Reichweite und Grenzen

Die Entscheidung spricht der Klage nichts endgültig ab. Der Bundesgerichtshof hat das Berufungsurteil aufgehoben und die Sache zur erneuten Sachprüfung zurückgegeben — offen ist damit das Ergebnis, nicht bloß die Begründung.
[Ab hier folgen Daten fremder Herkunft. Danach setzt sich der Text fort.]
-- ==== Sys2Proof/Machine/Jtag.lean ====
section
/-!
DEFINITION. JTAG and the Loupe: the TAP's instructions, reads and writes of the Loupe's spaces, the Shuttle's halt,
and the debug unlock (R502, R573 to R588).
-/

namespace Sys2Proof.Machine

/-! ### Boundary scan and identification (R573 to R576) -/

/-- Loads a TAP instruction and captures its data register. -/
def loadIr (i : TapInstr) (out : Bytes) (d : Dev) : Dev := { d with jtag.ir := i, jtag.out := out }

/-- The balls as the boundary register captures them: free, since its order is in the BSDL file (R574, log entry
53). -/
def captureBalls (i : TapInstr) (d : Dev) : Dev :=
  let f := takeFree d
  loadIr i (natLe 32 f.1.toNat) f.2

/-- EXTEST: the boundary balls take the pattern while boot allows it (R575). -/
def doExtest (data : List Bool) (d : Dev) : Dev :=
  if !awake d then d
  else
    let d := { d with jtag.ir := .extest }
    if boundaryActs d then { captureBalls .extest d with jtag.boundary := data } else loadIr .extest [0] d

/-- EXTEST. -/
def execExtest (data : List Bool) (s : State) : Host.Outcome State Fault Refusal := act (doExtest data) s

/-- CLAMP: the balls hold the preloaded pattern; the data register is BYPASS. -/
def execClamp (s : State) : Host.Outcome State Fault Refusal :=
  act (fun d => if awake d then loadIr .clamp [0] d else d) s

/-- HIGHZ: the balls float; the data register is BYPASS. -/
def execHighz (s : State) : Host.Outcome State Fault Refusal :=
  act (fun d => if awake d then loadIr .highz [0] d else d) s

/-- SAMPLE_PRELOAD. -/
def execSamplePreload (data : List Bool) (s : State) : Host.Outcome State Fault Refusal :=
  act (fun d => if awake d then { captureBalls .sample d with jtag.boundary := data } else d) s

/-- IDCODE. -/
def execIdcode (s : State) : Host.Outcome State Fault Refusal :=
  act (fun d => if awake d then loadIr .idcode (natLe 4 0x134015CF) d else d) s

/-- BYPASS. -/
def execBypass (s : State) : Host.Outcome State Fault Refusal :=
  act (fun d => if awake d then loadIr .bypass [0] d else d) s

/-- TAP_RESET: IDCODE is selected (R573, R576). -/
def execTapReset (s : State) : Host.Outcome State Fault Refusal :=
  act (fun d => if awake d then { d with jtag.ir := .idcode } else d) s

/-! ### Rights (R584, R586) -/

/-- The Loupe's instructions act as BYPASS. -/
def loupeShut (d : Dev) : Bool := debugLocked d && d.jtag.unlocked.isNone

/-- UR_SCOPE allows reads. -/
def mayRead (d : Dev) : Bool := !debugLocked d || (d.jtag.unlocked.map (·.getLsbD 0)).getD false

/-- UR_SCOPE allows writes, halt, resume and step. -/
def mayControl (d : Dev) : Bool := !debugLocked d || (d.jtag.unlocked.map (·.getLsbD 1)).getD false

/-! ### Reads of the spaces (R577, R578) -/

/-- A free 32-bit value. -/
def freeWord (d : Dev) : Word × Dev :=
  let f := takeFree d
  (f.1.setWidth 32, f.2)

/-- Table SRAM: the live QTEs (R30, R89); the check bits are free (log entry 53). -/
def readTable (a : Nat) (d : Dev) : Option (Word × Dev) :=
  let w := a / 4
  if 65536 ≤ w then none
  else match a % 4 with
    | 0 => some (BitVec.ofNat 32 (leAt (qteBytes (queueOf d (w / 16))) (4 * (w % 16)) 4), d)
    | 1 => let f := freeWord d; some (f.1 &&& 0x7F, f.2)
    | _ => none

/-- Staging and binding SRAM of so many words, whose layout the spec does not give: data and check bits are free
(log entry 53). -/
def readStaged (words a : Nat) (d : Dev) : Option (Word × Dev) :=
  if words ≤ a / 4 then none
  else match a % 4 with
    | 0 => some (freeWord d)
    | 1 => let f := freeWord d; some (f.1 &&& 0x7F, f.2)
    | _ => none

/-- A word of the Shuttle's own: known when the Loupe has read or written it since the halt, else free (log entry
53). -/
def shuttleWord (k : Nat) (d : Dev) : Word × Dev :=
  match tblFind d.jtag.core k with
  | some v => (v, d)
  | none =>
    let v := Config.shuttleWord d.free k
    (v, { d with free := d.free + 1, jtag.core := if d.jtag.halted then tblPut d.jtag.core k v else d.jtag.core })

/-- A stored near word, with its error pattern, its check byte and its valid bit (R368, R370, R578); a word whose
valid bit is clear holds free bits (log entry 53). -/
def nearStored (a : Nat) (d : Dev) : Option (BitVec 64 × BitVec 8) :=
  (nearOwner d (a / 512)).bind fun o =>
    let q := queueOf d o.1
    let off := a % 512 * 8
    if o.2.used * ewBytes q.cfg.ew ≤ off then none
    else
      let w := BitVec.ofNat 64 (leAt (segBytes q.cfg.ew (progItems q o.2)) off 8)
      let e : BitVec 74 := tblGet 0 d.rep.upset a
      some (w ^^^ e.setWidth 64, nearCheck w ^^^ (e >>> 64).setWidth 8)

/-- Near tier: pieces 0 and 1 the data, piece 2 the check byte and the valid pair. -/
def readNearPiece (a : Nat) (d : Dev) : Option (Word × Dev) :=
  let f := freeWord d
  if 262144 ≤ a / 4 then none
  else match nearStored (a / 4) d, a % 4 with
    | some x, 0 => some (x.1.setWidth 32, d)
    | some x, 1 => some ((x.1 >>> 32).setWidth 32, d)
    | some x, 2 => some (BitVec.ofNat 32 (x.2.toNat +
        (validPair true ^^^ (tblGet 0 d.rep.upset (a / 4) >>> 72).toNat) * 2 ^ 8), d)
    | none, 0 => some f
    | none, 1 => some f
    | none, 2 => some (BitVec.ofNat 32 (f.1.toNat % 256 + validPair false * 2 ^ 8), f.2)
    | _, _ => none

/-- Fuse rows as burned; rows 16 to 23 are never readable (R502). -/
def readFuseWord (a : Nat) (d : Dev) : Option (Word × Dev) :=
  let row := a / 32
  if 256 ≤ row ∨ (16 ≤ row ∧ row ≤ 23) then none
  else some (BitVec.ofNat 32 (word256 (burnedRow d row) (a / 4 % 8)), { d with free := d.free + 1 })

/-- A Loupe read of a space at an address; none when it is not allowed. -/
def readSpace (space a : Nat) (d : Dev) : Option (Word × Dev) :=
  match space with
  | 0 => if a < 0x4000 then some (BitVec.ofNat 32 (readReg d a), d) else none
  | 1 => readTable a d
  | 2 => readStaged 16384 a d
  | 3 => readStaged 4096 a d
  | 4 => if a < 65536 then some (tblGet 0 d.boot.iSram (a / 4), d) else none
  | 5 => if a < 32768 then some (shuttleWord (65536 + a / 4) d) else none
  | 6 => readNearPiece a d
  | 7 => if a < 49152 then some (Config.romWord (a / 4), d) else none
  | 8 => readFuseWord a d
  | 9 => if d.jtag.halted then some (shuttleWord (a / 4 % 65536) d) else none
  | _ => none

/-! ### Writes of the spaces (R577, R579) -/

/-- A Loupe write; none when it is not allowed. -/
def writeSpace (space a : Nat) (v : Word) (d : Dev) : Option Dev :=
  match space with
  | 0 => if a < 0x4000 then some (writeReg a v.toNat d) else none
  | 4 => if d.jtag.halted && decide (a < 65536) then
      some { d with boot.iSram := tblSet 0 d.boot.iSram (a / 4) v } else none
  | 5 => if d.jtag.halted && decide (a < 32768) then
      some { d with jtag.core := tblPut d.jtag.core (65536 + a / 4) v } else none
  | 9 => if d.jtag.halted then some { d with jtag.core := tblPut d.jtag.core (a / 4 % 65536) v } else none
  | _ => none

/-! ### Accesses -/

/-- Capture-DR of LOUPE_DATA: the last result, DONE and ERR (R577). -/
def captureData (d : Dev) : Dev :=
  loadIr .loupeData (natLe 5 (d.jtag.data.toNat + flagAt d.jtag.done 32 + flagAt d.jtag.accErr 33)) d

/-- The end of an access: its result, and the address moved on by AUTOINC. -/
def endAccess (v : Word) (d : Dev) : Dev :=
  { d with
    jtag.data := v, jtag.done := true, jtag.accErr := false
    jtag.addr := if d.jtag.autoinc then d.jtag.addr + 4 else d.jtag.addr }

/-- An access that is not allowed. -/
def refuseAccess (d : Dev) : Dev := { d with jtag.done := true, jtag.accErr := true }

/-- A scan of LOUPE_ADDR. -/
def doLoupeAddr (v : BitVec 36) (d : Dev) : Dev :=
  if !awake d then d
  else if loupeShut d then loadIr .loupeAddr [0] d
  else
    { loadIr .loupeAddr (natLe 5 (d.jtag.addr.toNat + d.jtag.space.toNat * 2 ^ 32)) d with
      jtag.addr := v.setWidth 32, jtag.space := (v >>> 32).setWidth 4 }

/-- LOUPE_ADDR. -/
def execLoupeAddr (v : BitVec 36) (s : State) : Host.Outcome State Fault Refusal := act (doLoupeAddr v) s

/-- A scan of LOUPE_DATA that reads. -/
def doLoupeRead (d : Dev) : Dev :=
  if !awake d then d
  else if loupeShut d then loadIr .loupeData [0] d
  else
    let d := captureData d
    if !mayRead d then refuseAccess d
    else match readSpace d.jtag.space.toNat d.jtag.addr.toNat d with
      | some x => endAccess x.1 x.2
      | none => refuseAccess d

/-- LOUPE_READ. -/
def execLoupeRead (s : State) : Host.Outcome State Fault Refusal := act doLoupeRead s

/-- A scan of LOUPE_DATA that writes. -/
def doLoupeWrite (v : Word) (d : Dev) : Dev :=
  if !awake d then d
  else if loupeShut d then loadIr .loupeData [0] d
  else
    let d := captureData d
    if !mayControl d then refuseAccess d
    else match writeSpace d.jtag.space.toNat d.jtag.addr.toNat v d with
      | some d' => endAccess v d'
      | none => refuseAccess d

/-- The write would start an operation of a reserved code. -/
def loupeReserved (v : Word) (d : Dev) : Bool :=
  awake d && !loupeShut d && mayControl d && d.jtag.space == 0 && goReserved d.jtag.addr.toNat v.toNat d

/-- LOUPE_WRITE. -/
def execLoupeWrite (v : Word) (s : State) : Host.Outcome State Fault Refusal :=
  if loupeReserved v s.dev then .fault .reservedOperation else act (doLoupeWrite v) s

/-! ### The Shuttle's halt (R581 to R583) -/

/-- A scan of LOUPE_CTRL: the captured bits leave, AUTOINC is stored, and what the scan asks for is done when the
scope allows control. -/
def scanCtrl (autoinc : Bool) (f : Dev → Dev) (d : Dev) : Dev :=
  if !awake d then d
  else if loupeShut d then loadIr .loupeCtrl [0] d
  else
    let d' := { loadIr .loupeCtrl (natLe 2 (flagAt d.jtag.autoinc 3 + debugBits d)) d with jtag.autoinc := autoinc }
    if mayControl d then f d' else d'

/-- The Shuttle stops. -/
def haltNow (d : Dev) : Dev :=
  settlePauses { d with jtag.halted := true, jtag.haltPend := false, jtag.core := [] }

/-- A halt request: at once outside a locked sequence, else pending. -/
def askHalt (d : Dev) : Dev :=
  if d.jtag.halted then d
  else if lockedSeq d = 0 then haltNow d
  else { d with jtag.haltPend := true }

/-- HALT_REQ. -/
def execHaltReq (autoinc : Bool) (s : State) : Host.Outcome State Fault Refusal := act (scanCtrl autoinc askHalt) s

/-- A pending halt takes effect when the sequence has ended. -/
def shuttleHalts (d : Dev) : Dev :=
  if awake d && d.jtag.haltPend && lockedSeq d = 0 then haltNow d else d

/-- SHUTTLE_HALT. -/
def execShuttleHalt (s : State) : Host.Outcome State Fault Refusal := act shuttleHalts s

/-- The Shuttle goes on, and takes up what has waited for it (R29). -/
def goOn (d : Dev) : Dev :=
  if !d.jtag.halted then d
  else
    pumpFlags (fetchNext (serveHeld (firmwareResumes (flushDoe (settlePauses { d with
      jtag.halted := false, jtag.core := [] })))))

/-- RESUME. -/
def execResume (autoinc : Bool) (s : State) : Host.Outcome State Fault Refusal := actBacklog (scanCtrl autoinc goOn) s

/-- One instruction: what it leaves in the Shuttle is free (log entry 53). -/
def stepOne (d : Dev) : Dev := if d.jtag.halted then { d with jtag.core := [] } else d

/-- STEP. -/
def execStepCmd (autoinc : Bool) (s : State) : Host.Outcome State Fault Refusal := act (scanCtrl autoinc stepOne) s

/-! ### Debug unlock (R584 to R588) -/

/-- Bytes 0x00 to 0x2F of a challenge. -/
def chalBytes (serial : Nat) (nonce : BitVec 256) : Bytes :=
  natLe 4 0x554C3334 ++ natLe 8 serial ++ natLe 4 0 ++ natLe 32 nonce.toNat

/-- Capture-DR of UNLOCK_CHAL. -/
def doUnlockChal (d : Dev) : Dev :=
  if !awake d then d
  else if 3 ≤ d.jtag.fails then loadIr .unlockChal (List.replicate 144 0) d
  else
    let f := takeFree d
    let c := chalBytes (serialNumber d) f.1
    let sig := Config.ecdsaSign (idKey d) (Config.sha384 c) f.2.free
    loadIr .unlockChal (c ++ natBe 96 sig.toNat) { f.2 with free := f.2.free + 1, jtag.chal := some c }

/-- UNLOCK_CHAL. -/
def execUnlockChal (s : State) : Host.Outcome State Fault Refusal := act doUnlockChal s

/-- The key of a response is the one that its key number names (R530, R587). -/
def unlockKeyOk (r : Bytes) (d : Dev) : Bool :=
  let h := Config.sha384 (sliceBytes r 0x10 96)
  match leAt r 0 1 with
  | 0 => h == Config.tamoriDebugHash
  | 1 => custKeyEn d && digestBytes h == natLe 48 (effKeyHash d).toNat
  | _ => false

/-- The checks of R587 hold. -/
def unlockOk (r : Bytes) (d : Dev) : Bool :=
  match d.jtag.chal with
  | none => false
  | some c => unlockKeyOk r d &&
      ecdsaOk (pointOf (sliceBytes r 0x10 96)) (Config.sha384 (c ++ sliceBytes r 0 16))
        (sigOf (sliceBytes r 0x70 96))

/-- Update-DR of UNLOCK_RESP. -/
def doUnlockResp (r : Bytes) (d : Dev) : Dev :=
  if !awake d then d
  else if 3 ≤ d.jtag.fails then loadIr .unlockResp [0] d
  else
    let ok := unlockOk r d
    let d := { loadIr .unlockResp [0] d with jtag.chal := none }
    if ok then
      let d := { d with jtag.unlocked := some (BitVec.ofNat 2 (leAt r 1 1)) }
      if fwExec d then logRec 4 0 0 0 (leAt r 1 1) 0 d else d
    else recordErr 0x86 0 0 { d with jtag.fails := d.jtag.fails + 1 }

/-- UNLOCK_RESP. -/
def execUnlockResp (data : Bytes) (s : State) : Host.Outcome State Fault Refusal := act (doUnlockResp data) s

end Sys2Proof.Machine
end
  • Ob den Fahrer ein Verschulden trifft, bleibt offen. Der Senat beanstandete, dass Auffälligkeiten bislang nicht festgestellt waren; das Berufungsgericht kann bei weiterer Beweiserhebung erneut zu einem schuldhaften Fehlverhalten gelangen.
  • Beurteilt wurde ein acht Jahre altes, altersgemäß entwickeltes Kind, das selbständig auf dem Gehweg fuhr. Für jüngere Kinder oder für Lagen mit erkennbaren Besonderheiten trifft die Entscheidung keine Aussage; die angeführten Vergleichsfälle zeigen gerade den umgekehrten Ausgang.
  • Der Unfallhergang selbst war streitig, und die Geschwindigkeit stand lediglich als Wahrscheinlichkeitsspanne zwischen 50 und 70 km/h fest. Auf einer solchen Grundlage lässt sich der Fall nicht auf Sachverhalte mit gesicherter Geschwindigkeit übertragen.
  • Die Quoten der Vorinstanzen — hälftig beim Landgericht, 25 % beim Berufungsgericht — taugen nicht als Maßstab für vergleichbare Fälle. Sie beruhten auf einer Verschuldensannahme, die keinen Bestand hatte; die Abwägung war neu vorzunehmen.
  • Zur Bemessung des Schmerzensgeldes und zum Umfang der festgestellten Ersatzpflicht für künftige Schäden verhält sich die Entscheidung nicht.
  • Ob die Reaktionsmöglichkeit des Fahrers für eine Vermeidbarkeit ausgereicht hätte, hat der Senat nicht entschieden. Er wies lediglich auf den bisherigen Stand des Gutachtens hin und stellte den Zurechnungsmaßstab für den weiteren Verlauf klar.

Quelle

Die Entscheidung ist im amtlichen Volltext abrufbar: Bundesgerichtshof, Urteil vom 10. Oktober 2000, VI ZR 268/99. Herangezogene Vorschriften: § 7 Abs. 1 und 2 StVG, § 3 Abs. 2a und Abs. 3 Nr. 1 StVO sowie § 254 Abs. 1 BGB.

Diese Seite ersetzt keine Beratung im Einzelfall — ob die dargestellten Grundsätze auf Ihren Fall passen, hängt von dessen Umständen ab.